Thursday, April 7, 2016

ECB willing to intervene, warning Dragons of uncertainty the future economy – Reuters Italy

FRANKFURT (Reuters) – the European central Bank is willing to further ease its monetary policy, according to reports from three of its leading members, including the President who underlined the fears of the uncertainty of the prospects of Fed ‘global economy.

the 2016 will be another year full of challenges, wrote the ECB President, Mario Draghi, in the annual report.

” We have to deal with the uncertainty of the prospects of the global economy, with continuing disinflationary forces and with the question of what direction will Europe and its capacity to face new setbacks “Draghi wrote in the document.

the Dragons statements go into same direction as those of the Fed members, as reflected in the last minute meeting in March spread yesterday, in which it appears that “participants generally believe that the global economic and financial developments continue to pose risks.”

Draghi reiterated that “the ECB does not surrender in front of excessively low inflation” , a message that shows the availability to act in Frankfurt. An intervention could include an adjustment of the purchase of government bonds ECB program.

Even Peter Praet, chief economist of the ECB, Frankfurt reiterated the central bank to proceed with further measures if necessary.

“If you were to materialize further shocks, our measures should be recalibrated once again on the basis of the extent of headwinds,” he said.

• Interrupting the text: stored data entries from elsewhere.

-- ==== Sys2Proof/Tests/Slice0.lean ====
section
/-! SUPPORT. Tests of the model: the WellFormed checks, one written-out word per instruction, one-step tests taken from the
vectors of spec/95_test_vectors.md (cited as V<n>), and a witness for every statement that has hypotheses. -/

namespace Sys2Proof.Tests

open Sys2Proof Sys2Proof.Machine

/-! ### Helpers -/

/-- The state an outcome goes on with. -/
def nextOf (o : Out) : Option State :=
  match o with
  | .next t => some t
  | .fault _ => none
  | .refused _ => none

/-- The pixel words `A` and `B` of the vectors. -/
def pixA : Pixel := 0xFF0000FF#32
def pixB : Pixel := 0x00FF00FF#32

/-- Context 3 in mode R over these bytes, at bit position `p`. -/
def reading (bytes : List Byte) (p : Nat) : State := State.reset.setCur .bd ((Cursor.loaded bytes).at p)

/-- Context 3 in mode W with these bits written. -/
def writing (bits : List Bool) : State := State.reset.setCur .bd (writeCursor bits)

/-- A raster of one row, with a palette. -/
def raster (pix pal : List Pixel) : State :=
  { State.reset with w := BitVec.ofNat 32 pix.length, h := 1, pix := pix, pal := pal }

/-- The four streams holding these bytes, rewound, in mode R. -/
def streams (ch cn ct bd : List Byte) (pal : List Pixel) (sc w h : Word) : State :=
  { State.reset with
    ch := Cursor.loaded ch, cn := Cursor.loaded cn, ct := Cursor.loaded ct, bd := Cursor.loaded bd
    pal := pal, sc := sc, w := w, h := h }

/-- A file in context 4. -/
def file (bytes : List Byte) : State := { State.reset with fr := ⟨bytes, 0, 0, .closed⟩ }

/-- The file `G` of spec/95_test_vectors.md section 7. -/
def fileG : List Byte :=
  [0x08, 0x09, 0x03, 0x01, 0x00, 0x00, 0x00, 0x02, 0x00, 0x00, 0x00, 0x02, 0x02, 0xFF, 0x00, 0x00, 0xFF, 0x00, 0xFF,
   0x00, 0xFF, 0x00, 0x00, 0x00, 0x01, 0x00, 0x00, 0x00, 0x01, 0x00, 0x00, 0x00, 0x01, 0x00, 0x00, 0x00, 0x03, 0xA0,
   0x80, 0xC0, 0x02, 0x01]

/-- The empty container of V51. -/
def fileEmpty : List Byte := [0x08, 0x09, 0x03, 0x01] ++ List.replicate 25 0x00

/-! ### WellFormed -/

/-- `NB = 33` is out of range (R92, V12). -/
theorem test_rdbits_33_ill_formed : Instr.wellFormed (.rdbits .bd 33) = false := by decide
theorem test_wrbits_33_ill_formed : Instr.wellFormed (.wrbits .bd 33) = false := by decide
theorem test_rdbits_32_well_formed : Instr.wellFormed (.rdbits .bd 32) = true := by decide

/-! ### One written-out word per instruction (R90 to R93 and R101; words of spec/95_test_vectors.md where it has one) -/

theorem test_decode_reset : decode (.command 0x01000000#32) = .ok .reset := by decide
theorem test_decode_curOpenR : decode (.command 0x10600000#32) = .ok (.curOpenR .bd) := by decide
theorem test_decode_curOpenW : decode (.command 0x11800000#32) = .ok (.curOpenW .fr) := by decide
theorem test_decode_rdbit : decode (.command 0x12600000#32) = .ok (.rdbit .bd) := by decide
theorem test_decode_rdbits : decode (.command 0x138C0000#32) = .ok (.rdbits .fr 24#6) := by decide
theorem test_decode_rdbyte : decode (.command 0x14200000#32) = .ok (.rdbyte .cn) := by decide
theorem test_decode_rdbytes : decode (.command 0x15800000#32) = .ok (.rdbytes .fr) := by decide
theorem test_decode_wrbit : decode (.command 0x16600001#32) = .ok (.wrbit .bd true) := by decide
theorem test_decode_wrbits : decode (.command 0x17628000#32) = .ok (.wrbits .bd 5#6) := by decide
theorem test_decode_wrbyte : decode (.command 0x1840002C#32) = .ok (.wrbyte .ct 0x2C#8) := by decide
theorem test_decode_wrbytes : decode (.command 0x19000000#32) = .ok (.wrbytes .ch) := by decide
theorem test_decode_palBuild : decode (.command 0x20000000#32) = .ok .palBuild := by decide
theorem test_decode_rleEncode : decode (.command 0x30000000#32) = .ok .rleEncode := by decide
theorem test_decode_rleDecode : decode (.command 0x40000000#32) = .ok .rleDecode := by decide
theorem test_decode_talSerialize : decode (.command 0x50000000#32) = .ok .talSerialize := by decide
theorem test_decode_talParse : decode (.command 0x51000000#32) = .ok .talParse := by decide
theorem test_decode_talEncode : decode (.command 0x60000000#32) = .ok .talEncode := by decide
theorem test_decode_talDecode : decode (.command 0x61000000#32) = .ok .talDecode := by decide
theorem test_decode_stT1 : decode (.record ⟨false, false, none, []⟩) = .ok .stT1 := by decide
theorem test_decode_stTR :
    decode (.record ⟨false, true, none, [false, false, true, false, true, true, false, false]⟩) = .ok (.stTR 44#8) := by
  decide
theorem test_decode_stF1 : decode (.record ⟨true, false, some true, [false, false, true, true]⟩) = .ok (.stF1 3#4) := by
  decide
theorem test_decode_stFR :
    decode (.record ⟨true, true, some true,
      [false, false, false, false, false, false, true, true, false, false, false, true]⟩) = .ok (.stFR 3#8 1#4) := by
  decide
theorem test_decode_stP1 :
    decode (.record ⟨true, false, some false, [false, false, false, true, false, false, false, false]⟩) =
      .ok (.stP1 16#8) := by decide
theorem test_decode_stPR :
    decode (.record ⟨true, true, some false,
      [false, false, false, false, false, false, true, false, false, false, false, true, false, false, false, false]⟩) =
      .ok (.stPR 2#8 16#8) := by decide

/-- The illegal words of V12, each refused by its own name. -/
theorem test_decode_illegal_words :
    decode (.command 0x11A00000#32) = .error .contextOutOfRange ∧
    decode (.command 0x17708000#32) = .error .bitCountOutOfRange ∧
    decode (.command 0x16600002#32) = .error .bitValueOutOfRange ∧
    decode (.command 0x16600101#32) = .error .reservedFieldSet ∧
    decode (.command 0x12608000#32) = .error .unusedFieldSet ∧
    decode (.command 0x00000000#32) = .error .reservedOpcode ∧
    decode (.command 0xFF000000#32) = .error .reservedOpcode ∧
    decode (.command 0x01000001#32) = .error .unusedFieldSet ∧
    decode (.command 0x20000001#32) = .error .unusedFieldSet := by decide

/-- A table row's number and a step that runs it (log 8): `ST.FR L=3 I=1` is `1 1 1 00000011 0001`. -/
theorem test_table_numbers :
    decodeTableWord 32 0x16600001 = some (.wrbit .bd true) ∧ decodeTableWord 8 0 = some .stT1 ∧
    decodeTableWord 16 0x103 = some (.stTR 3) ∧ decodeTableWord 8 0x53 = some (.stF1 3) ∧
    decodeTableWord 16 0x7031 = some (.stFR 3 1) ∧ decodeTableWord 16 0x410 = some (.stP1 16) ∧
    decodeTableWord 24 0x60210 = some (.stPR 2 16) ∧ decodeTableWord 32 0x11A00000 = none := by decide

theorem test_fetch_word_command :
    nextOf (step (State.reset.withFetchWord 32 0x11600000)) = nextOf (exec (.curOpenW .bd) State.reset) := by decide

theorem test_fetch_word_record :
    (nextOf (step (State.reset.withFetchWord 16 0x103))).map (·.out) = some [0, 0, 0] := by decide

/-! ### One step each -/

/-- V58 and R300. -/
theorem test_reset_clears_fault :
    nextOf (exec .reset { State.reset with fk := 3, info := ⟨0, 0x080903, 0x070903⟩, nf := true, out := [5] }) =
      some State.reset := by decide

/-- V6 step 1. -/
theorem test_curOpenR_rewinds :
    nextOf (exec (.curOpenR .bd) (State.reset.setCur .bd ⟨[0xA5, 0x9F, 0xF6], 3, 0, .writing⟩)) =
      some (reading [0xA5, 0x9F, 0xF6] 0) := by decide

/-- V1 step 1. -/
theorem test_curOpenW_empties :
    nextOf (exec (.curOpenW .bd) (reading [0xA5] 3)) = some (writing []) := by decide

/-- V6 step 2: the most significant bit of `A5`. -/
theorem test_rdbit_first_bit :
    nextOf (exec (.rdbit .bd) (reading [0xA5, 0x9F, 0xF6] 0)) = some { reading [0xA5, 0x9F, 0xF6] 1 with res := 1 } := by
  decide

/-- V6 step 7. -/
theorem test_rdbit_out_of_range :
    nextOf (exec (.rdbit .bd) { reading [0xA5, 0x9F, 0xF6] 24 with res := 0xF6 }) =
      some { reading [0xA5, 0x9F, 0xF6] 24 with res := 0xF6, fk := 7, info := ⟨3, 24, 24⟩ } := by decide
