-- ==== Sys2Proof/Config.lean ====
section
/-! DEFINITION. Sys2Proof/Config.lean: what the spec leaves open. Every constant here has no body, so no proof can
rest on a value of it. -/

namespace Sys2Proof.Config

/-- Free values (DESIGN CHOICE, log 2): the step applies it to the counter `State.free` and advances the counter. -/
opaque freeNat : Nat → Nat

/-- The exponential of an FP32 value inside R47's range, within ε_exp of the exact result. -/
opaque expFn : BitVec 32 → BitVec 32
/-- The reciprocal of R47, within 2^-23. -/
opaque recipFn : BitVec 32 → BitVec 32
/-- The reciprocal square root of R47, within 2^-22. -/
opaque rsqrtFn : BitVec 32 → BitVec 32
/-- tanh of R47, absolute error at most 2^-21. -/
opaque tanhFn : BitVec 32 → BitVec 32

/-- The device identity key that IDENTITY_SEED fixes, and the nonce of its signature over a message (R414; DESIGN CHOICE, log 14). -/
opaque identityKey : BitVec 384
opaque signNonce : List Byte → BitVec 384
/-- The key of a tenant by the number of its draw (R311). -/
opaque tenantKey : Nat → Nat → BitVec 512
/-- The node metadata key by the number of its draw, and the cipher of node metadata at a place under it: the spec names no mode for it (R310;
DESIGN CHOICE, log 14). -/
opaque metaKey : Nat → BitVec 512
opaque metaSeal : BitVec 512 → Nat → List (BitVec 8) → List (BitVec 8)
/-- KEY_HASH fuses (R409). -/
opaque keyHash : Nat → BitVec 384
/-- The ROM's fixed digest for the stepping (R415). -/
opaque romDigest : BitVec 384
/-- CORES bits that firmware writes into the route entry of a node source (R364). -/
opaque routeCores : Nat → BitVec 8
/-- Bytes of a payload whose layout CXL 3.1 or PCIe fixes and the spec only names (R334, R348, R355): command and
state digest of what it reports. -/
opaque cxlPayload : Nat → List Nat → List Byte
/-- Bytes of configuration space and of the component registers that CXL 3.1 or PCIe fixes and the spec does not give (R336, R344): the ID
of a DVSEC, or 0x100 + the ID of a component capability, and the offset in it; and where the next capability stands. -/
opaque capByte : Nat → Nat → BitVec 8
opaque capNext : Nat → BitVec 12
/-- Which onward member a relayed REQ message of a connection is meant for, by position among them; 0 for the node itself
(R258; the header names no final node). -/
opaque relayPick : Nat → List Byte → Nat
/-- Bytes that an entry names of a sequence at a peer, whose geometry this node does not hold (R274): kind (0 query block, 1
records, 2 source of an APPEND), peer and entry. -/
opaque peerBytes : Nat → Nat → BitVec 512 → Nat

/-- The hashes of SRC_NODE, DST_NODE, CONN and path index that give the flow label and the UDP source port (R234). -/
opaque flowLabel : Nat → Nat → Nat → Nat → BitVec 20
opaque flowPort : Nat → Nat → Nat → Nat → BitVec 14
/-- Mbit/s of the peer's port with a MAC address, which no map and no packet tells (R251). -/
opaque peerRate : BitVec 48 → Nat

end Sys2Proof.Config
end

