/-- R43: the canonical quiet NaN of a format. -/
def Fmt.nanCode (f : Fmt) : Nat :=
  match f.kind with
  | .ieee => if f.mbits = 2 then 0x7F else (2 ^ f.ebits - 1) * 2 ^ f.mbits + 2 ^ (f.mbits - 1)
  | .e4m3 => 0x7F
  | .mx => 0

/-- The code of infinity in an IEEE-like format. -/
def Fmt.infCode (f : Fmt) : Nat := (2 ^ f.ebits - 1) * 2 ^ f.mbits

/-- Decode one code exactly (R41). -/
def Fmt.decode (f : Fmt) (code : Nat) : Num :=
  let neg := code / f.signBit % 2 == 1
  let mag := code % f.signBit
  let ex := mag / 2 ^ f.mbits
  let fr := mag % 2 ^ f.mbits
  if f.kind = .ieee ∧ ex = 2 ^ f.ebits - 1 then (if fr = 0 then .inf neg else .nan)
  else if f.kind = .e4m3 ∧ mag = 0x7F then .nan
  else if ex = 0 then .fin neg fr f.qmin
  else .fin neg (2 ^ f.mbits + fr) (f.qmin + ((ex : Int) - 1))

/-- Divide by `2^sh` with rounding; `sticky` says that a nonzero part below was already dropped. -/
def roundShift (r : Rnd) (neg : Bool) (m sh : Nat) (sticky : Bool) : Nat :=
  let q := m / 2 ^ sh
  let rem := m % 2 ^ sh
  let inexact := rem != 0 || sticky
  let incr := match r with
    | .nearest => decide (2 * rem > 2 ^ sh) || (decide (2 * rem = 2 ^ sh) && (sticky || q % 2 == 1) && sh != 0)
    | .up => inexact && !neg
    | .down => inexact && neg
  if incr then q + 1 else q

/-- Magnitude code of a finite value in a format, before any overflow rule. -/
def Fmt.roundCode (f : Fmt) (r : Rnd) (neg : Bool) (m : Nat) (e : Int) (sticky : Bool := false) : Nat :=
  if m = 0 then (if sticky then roundShift r neg 0 1 true else 0) else
  let top : Int := e + (Nat.log2 m : Int)
  let q : Int := max (top - f.mbits) f.qmin
  let m' := if q ≤ e then m * 2 ^ (e - q).toNat else roundShift r neg m (q - e).toNat sticky
  (q - f.qmin).toNat * 2 ^ f.mbits + m'

/-- The sign of a code. -/
def Fmt.signed (f : Fmt) (neg : Bool) (mag : Nat) : Nat := if neg then f.signBit + mag else mag

/-- Does a rounded overflow go to infinity (R43, and the directed roundings of R54)? -/
def overflowInf (f : Fmt) (r : Rnd) (neg : Bool) : Bool :=
  match r with
  | .nearest => f.kind == .ieee && f.mbits != 2
  | .up => !neg
  | .down => neg

/-- Encode (R42, R43); the flag tells that a finite value was saturated. -/
def Fmt.encode (f : Fmt) (r : Rnd) : Num → Nat × Bool
  | .nan => (f.nanCode, false)
  | .inf neg => (if f.kind = .ieee then f.signed neg f.infCode else f.nanCode, false)
  | .fin neg m e =>
    let c := f.roundCode r neg m e
    if c ≤ f.maxCode then (f.signed neg c, false)
    else if overflowInf f r neg then (f.signed neg f.infCode, false)
    else (f.signed neg f.maxCode, true)

/-! ### FP32 arithmetic -/

/-- An FP32 word. -/
abbrev F32 := BitVec 32

def F32.num (x : F32) : Num := Fmt.fp32.decode x.toNat
def F32.ofNum (r : Rnd) (x : Num) : F32 := BitVec.ofNat 32 (Fmt.fp32.encode r x).1
def F32.nan : F32 := 0x7FC00000
def F32.posInf : F32 := 0x7F800000
def F32.negInf : F32 := 0xFF800000
def F32.zero : F32 := 0
def F32.one : F32 := 0x3F800000
def F32.isNan (x : F32) : Bool := x.num == .nan
def F32.isZero (x : F32) : Bool := (x &&& 0x7FFFFFFF) == 0

/-- The signed integer numerator at exponent `e`. -/
def scaled (neg : Bool) (m : Nat) (e tgt : Int) : Int :=
  let v : Int := (m : Int) * 2 ^ (e - tgt).toNat
  if neg then -v else v

/-- Exact sum; an exact zero of two opposite values is +0 (−0 when rounding down), as IEEE 754 gives. -/
def Num.add (r : Rnd) : Num → Num → Num
  | .nan, _ => .nan
  | _, .nan => .nan
  | .inf a, .inf b => if a = b then .inf a else .nan
  | .inf a, .fin _ _ _ => .inf a
  | .fin _ _ _, .inf b => .inf b
  | .fin n1 m1 e1, .fin n2 m2 e2 =>
    let e := min e1 e2
    let v := scaled n1 m1 e1 e + scaled n2 m2 e2 e
    if v = 0 then
      .fin (if m1 = 0 ∧ m2 = 0 ∧ n1 = n2 then n1 else r == .down) 0 e
    else .fin (decide (v < 0)) v.natAbs e

/-- Exact product. -/
def Num.mul : Num → Num → Num
  | .nan, _ => .nan
  | _, .nan => .nan
  | .inf a, .inf b => .inf (a != b)
  | .inf a, .fin n m _ => if m = 0 then .nan else .inf (a != n)
  | .fin n m _, .inf b => if m = 0 then .nan else .inf (n != b)
  | .fin n1 m1 e1, .fin n2 m2 e2 => .fin (n1 != n2) (m1 * m2) (e1 + e2)

def Num.neg : Num → Num
  | .nan => .nan
  | .inf n => .inf (!n)
  | .fin n m e => .fin (!n) m e

def Num.abs : Num → Num
  | .nan => .nan
  | .inf _ => .inf false
  | .fin _ m e => .fin false m e

/-- Is the first at most the second? False when either is NaN. Zeros are equal. -/
def Num.le : Num → Num → Bool
  | .nan, _ => false
  | _, .nan => false
  | .inf true, _ => true
  | _, .inf false => true
  | .inf false, .inf true => false
  | .inf false, .fin _ _ _ => false
  | .fin _ _ _, .inf true => false
  | .fin n1 m1 e1, .fin n2 m2 e2 => let e := min e1 e2; decide (scaled n1 m1 e1 e ≤ scaled n2 m2 e2 e)

def Num.lt (a b : Num) : Bool := a.le b && !b.le a

/-- A quotient: mantissa with 30 extra bits and a sticky flag, for one rounding. -/
def divCode (f : Fmt) (r : Rnd) (neg : Bool) (m1 m2 : Nat) (e : Int) : Nat :=
  let sh := 64 + (Nat.log2 m2 + 1) - min (Nat.log2 m2 + 1) (Nat.log2 m1)
  f.roundCode r neg (m1 * 2 ^ sh / m2) (e - sh) (m1 * 2 ^ sh % m2 != 0)

def F32.addR (r : Rnd) (a b : F32) : F32 := F32.ofNum r (Num.add r a.num b.num)
def F32.mulR (r : Rnd) (a b : F32) : F32 := F32.ofNum r (Num.mul a.num b.num)
def F32.add (a b : F32) : F32 := F32.addR .nearest a b
def F32.sub (a b : F32) : F32 := F32.ofNum .nearest (Num.add .nearest a.num b.num.neg)
def F32.mul (a b : F32) : F32 := F32.mulR .nearest a b
/-- One rounding for a fused multiply-add (R46). -/
def F32.fma (a b c : F32) : F32 := F32.ofNum .nearest (Num.add .nearest (Num.mul a.num b.num) c.num)

/-- Finish a rounded magnitude code as an FP32 word. -/
def F32.ofCode (neg : Bool) (c : Nat) : F32 :=
  BitVec.ofNat 32 (Fmt.fp32.signed neg (if c ≤ Fmt.fp32.maxCode then c else Fmt.fp32.infCode))

/-- The same for a finite result: past the largest finite value a directed rounding goes to infinity on its own side alone (R54). -/
def F32.ofRound (r : Rnd) (neg : Bool) (c : Nat) : F32 :=
  if c ≤ Fmt.fp32.maxCode ∨ r = .nearest ∨ overflowInf Fmt.fp32 r neg then F32.ofCode neg c
  else F32.ofCode neg Fmt.fp32.maxCode

def F32.divR (r : Rnd) (a b : F32) : F32 :=
  match a.num, b.num with
  | .nan, _ => F32.nan
  | _, .nan => F32.nan
  | .inf _, .inf _ => F32.nan
  | .inf n1, .fin n2 _ _ => F32.ofCode (n1 != n2) Fmt.fp32.infCode
  | .fin n1 _ _, .inf n2 => F32.ofCode (n1 != n2) 0
  | .fin n1 m1 e1, .fin n2 m2 e2 =>
    if m2 = 0 then (if m1 = 0 then F32.nan else F32.ofCode (n1 != n2) Fmt.fp32.infCode)
    else if m1 = 0 then F32.ofCode (n1 != n2) 0
    else F32.ofRound r (n1 != n2) (divCode Fmt.fp32 r (n1 != n2) m1 m2 (e1 - e2))

def F32.div (a b : F32) : F32 := F32.divR .nearest a b

/-- The integer square root by binary digits, `k` digits above the unit. -/
def isqrtAux : Nat → Nat → Nat → Nat
  | 0, _, acc => acc
  | k + 1, n, acc => let t := acc + 2 ^ k; isqrtAux k n (if t * t ≤ n then t else acc)

def isqrt (n : Nat) : Nat := isqrtAux (Nat.log2 n / 2 + 1) n 0
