/-- R134: rebuild a frame's touchstone from its slots below `count` into a new block, the old one quarantined. The flag
tells whether a block was obtained and the keys could be read (R131, R149). -/
def State.rebuildTouch (s : State) (g : Geom) (layer n count : Nat) : Bool × State :=
  match s.frame n with
  | none => (false, s)
  | some f =>
    if s.keysBad g n count then (false, s)
    else
      match s.placeBlock f.tenant f.home g.blockBytes with
      | none => (false, s)
      | some (b, s1) =>
        if s.framesUsed f.tenant < s1.framesUsed f.tenant ∧ s.frameMax f.tenant < s1.framesUsed f.tenant then (false, s) else
        let s := s1
        let vals := s.widenVals g layer n 0 count (List.replicate (g.hkv * g.d) (tsMin0, tsMax0))
        let s := match f.touch with
          | some t => s.quarantine f.tenant (.block t.block)
          | none => s
        (true, s.modFrame n fun f => { f with touch := some { block := b, cover := count, nonfin := vals.any nonFinite, vals := vals } })

/-- MODE of a TOUCHSTONE_BUILD (R171): widen, rebuild. -/
def tbWiden : Nat := 0
def tbRebuild : Nat := 1

/-- The body of a TOUCHSTONE_BUILD (R171). -/
def touchBody (g : Geom) (frame block lo count mode srcK srcV : Nat) : Nat :=
  (frame * 2 ^ 480 + block * 2 ^ 448 + lo * 2 ^ 439 + count * 2 ^ 430 + mode * 2 ^ 428 + g.kfmt * 2 ^ 424 + g.vfmt * 2 ^ 420 +
    srcK * 2 ^ 416 + srcV * 2 ^ 412 + g.d * 2 ^ 396 + g.hkv * 2 ^ 387 + b2n g.latent * 2 ^ 386) / 2 ^ 128

/-- The unit, or the core, that has widened or rebuilt a frame's block is busy for it (R133, R171): local and foreign bytes, and a
comparison for each bound of each element (DESIGN CHOICE, log 17). The effect on slots and block is the request's. -/
def State.touchWork (s : State) (j : Job) (g : Geom) (n lo count mode srcK srcV : Nat) (tokens : List Byte) : State :=
  match (s.frame n).bind (·.touch) with
  | none => s
  | some t =>
    let slots := if mode = tbWiden then count * g.hkv * (g.kb + g.vb) else (lo + count) * g.hkv * g.kb
    let blk := g.blockBytes * (if mode = tbWiden then 2 else 1)
    let home := match s.placeOf n with | .upper c _ => c == t.block.channel | _ => false
    let near := max (max (bankPs (slots + if home then blk else 0)) (forwardPs (if home then 0 else blk))) (fp32Ps (2 * g.d * g.hkv * count))
    s.bareWork j n nbTOUCH (touchBody g n t.block.num lo count mode srcK srcV) tokens (slots + blk) near

/-- Slots that a rebuild of a frame covers: below the highest layer fill among the sequences that map it. -/
def State.coverOf (s : State) (n : Nat) : Nat :=
  (s.frameUsers n).foldl (fun a u => max a (min 256 (u.1.fill u.2.1 - 256 * u.2.2))) 0

/-! ### Swap runs (R204) -/

/-- Runs of the swap area in use, those in quarantine among them (R95). -/
def State.swapRuns (s : State) : List (Nat × Nat) :=
  (s.mem.frames.flatMap fun f =>
    (match f.place with | .swap a c => [(a, c)] | _ => []) ++ (match f.swapRun with | some r => [r] | none => [])) ++
  s.mem.quar.flatMap fun q => match q.what with | .place (.swap a c) _ _ => [(a, c)] | _ => []

/-- Swap-area bytes charged to a tenant. -/
def State.swapUsed (s : State) (t : Nat) : Nat :=
  4096 * (sumOf (fun f : Frame => if f.tenant = t then
    (match f.place with | .swap _ c => c | _ => 0) + (match f.swapRun with | some r => r.2 | none => 0) else 0) s.mem.frames +
  sumOf (fun q : QItem => if q.tenant = t then (match q.what with | .place (.swap _ c) _ _ => c | _ => 0) else 0) s.mem.quar)

/-- Chunks of the swap area; none granted, or being reclaimed: 0. -/
def State.swapChunks (s : State) : Nat :=
  if s.mem.swapClosing then 0 else match s.mem.swapArea with | some (_, _, len) => len / 4096 | none => 0

/-- Reserve a run for a frame's swap image, first-fit and within SWAP_LIMIT. -/
def State.takeRun (s : State) (n : Nat) : Option State :=
  match s.frame n with
  | none => none
  | some f =>
    let c := ceilDiv (s.frameTotal n) 64
    if s.swapUsed f.tenant + 4096 * c > s.tenantObj f.tenant 0xA then none else
    (lowestGap s.swapRuns c 1 s.swapChunks).map fun a =>
      (s.modFrame n fun f => { f with swapRun := some (a, c), mig := none }).tierEnd

/-- Reserve runs for all of a list of frames. -/
def State.takeRuns : State → List Nat → Option State
  | s, [] => some s
  | s, n :: ns => match s.takeRun n with | some s => s.takeRuns ns | none => none

/-! ### Pre-emption (R83-R85) -/

/-- Resident frames that only this sequence maps. -/
def State.ownFrames (s : State) (q : Seq) : List Nat :=
  (s.seqFrames q).filter fun n => s.sharers n == 1 && match s.frame n with | some f => !f.place.isSwap | none => false

/-- Frames of the sequence whose swap-out or read-back is in progress. -/
def State.swapping (s : State) (q : Seq) : List Nat :=
  (s.seqFrames q).filter fun n => match s.frame n with | some f => f.swapRun.isSome | none => false

/-- Frames of the sequence that lie in swap. -/
def State.swappedFrames (s : State) (q : Seq) : List Nat :=
  (s.seqFrames q).filter fun n => match s.frame n with | some f => f.place.isSwap | none => false

/-- Requests that write into a sequence (R83, R99). -/
def Req.writesInto (r : Req) (h : Nat) : Bool :=
  ((r.op == opAPPEND || r.op == opSEQ_TRUNCATE || r.op == opTS_REBUILD) && opHandle r.entry == h) ||
  (r.op == opPAGE_SHARE && fld r.entry 255 208 == h)

/-- An APPEND, SEQ_TRUNCATE, TS_REBUILD or PAGE_SHARE into the sequence is accepted and in flight (R83, R84). -/
def State.writerInFlight (s : State) (q : Seq) : Bool :=
  s.reqs.any fun r => r.live && r.accepted && r.tenant == q.tenant && r.writesInto q.handle

/-- Eligible victim (R83). -/
def State.eligible (s : State) (t rclass : Nat) (needer : Option Nat) (q : Seq) : Bool :=
  q.state == .active && !q.destroying && !q.pinned && needer != some q.idx && decide (q.rclass ≤ rclass) && !s.writerInFlight q &&
  (q.tenant == t || decide (s.frameCommit q.tenant < s.framesUsed q.tenant))

/-- The order of R83: class, then LAST_ATTENDED, then handle index. -/
def victimBefore (a b : Seq) : Bool :=
  decide (a.rclass < b.rclass) || (a.rclass == b.rclass &&
    (decide (a.lastAtt.toNat < b.lastAtt.toNat) || (a.lastAtt == b.lastAtt && decide (a.idx < b.idx))))

/-- The first eligible victim, but for those already tried (R83, R85). -/
def State.victim (s : State) (t rclass : Nat) (needer : Option Nat) (tried : List Nat) : Option Seq :=
  (s.seqs.filter fun q => s.eligible t rclass needer q && !tried.contains q.idx).foldl (fun best q => match best with
    | some b => if victimBefore q b then some q else some b
    | none => some q) none

/-- Begin swapping a sequence out (R84 steps 1 and 2): its own frames get runs. None when the swap area lacks room. A request that waited for
one of its pages looks again, by R68. -/
def State.startSwapOut (s : State) (q : Seq) : Option State :=
  let own := s.ownFrames q
  (s.takeRuns own).map fun s =>
    let s := s.wake (.restore q.idx)
    if own.isEmpty then s.modSeq q.idx fun q => { q with state := .preempted, moved := 0 }
    else s.modSeq q.idx fun q => { q with state := .preempting, moved := 0 }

The deputy Draghi, Vitor Constancio, has aligned itself with the statements of colleagues but added that other actors, especially in governments, must do their part to boost growth.

“the ECB has done … and will continue to do what is necessary to pursue the objective of price stability, which now also includes trying to encourage growth. But also other political forces must act, “Constancio said.

On site www.reuters.it other news Reuters in Italian. We welcome comments on www.twitter.com/reuters_italia

© Thomson Reuters 2016 All rights assigns Reuters.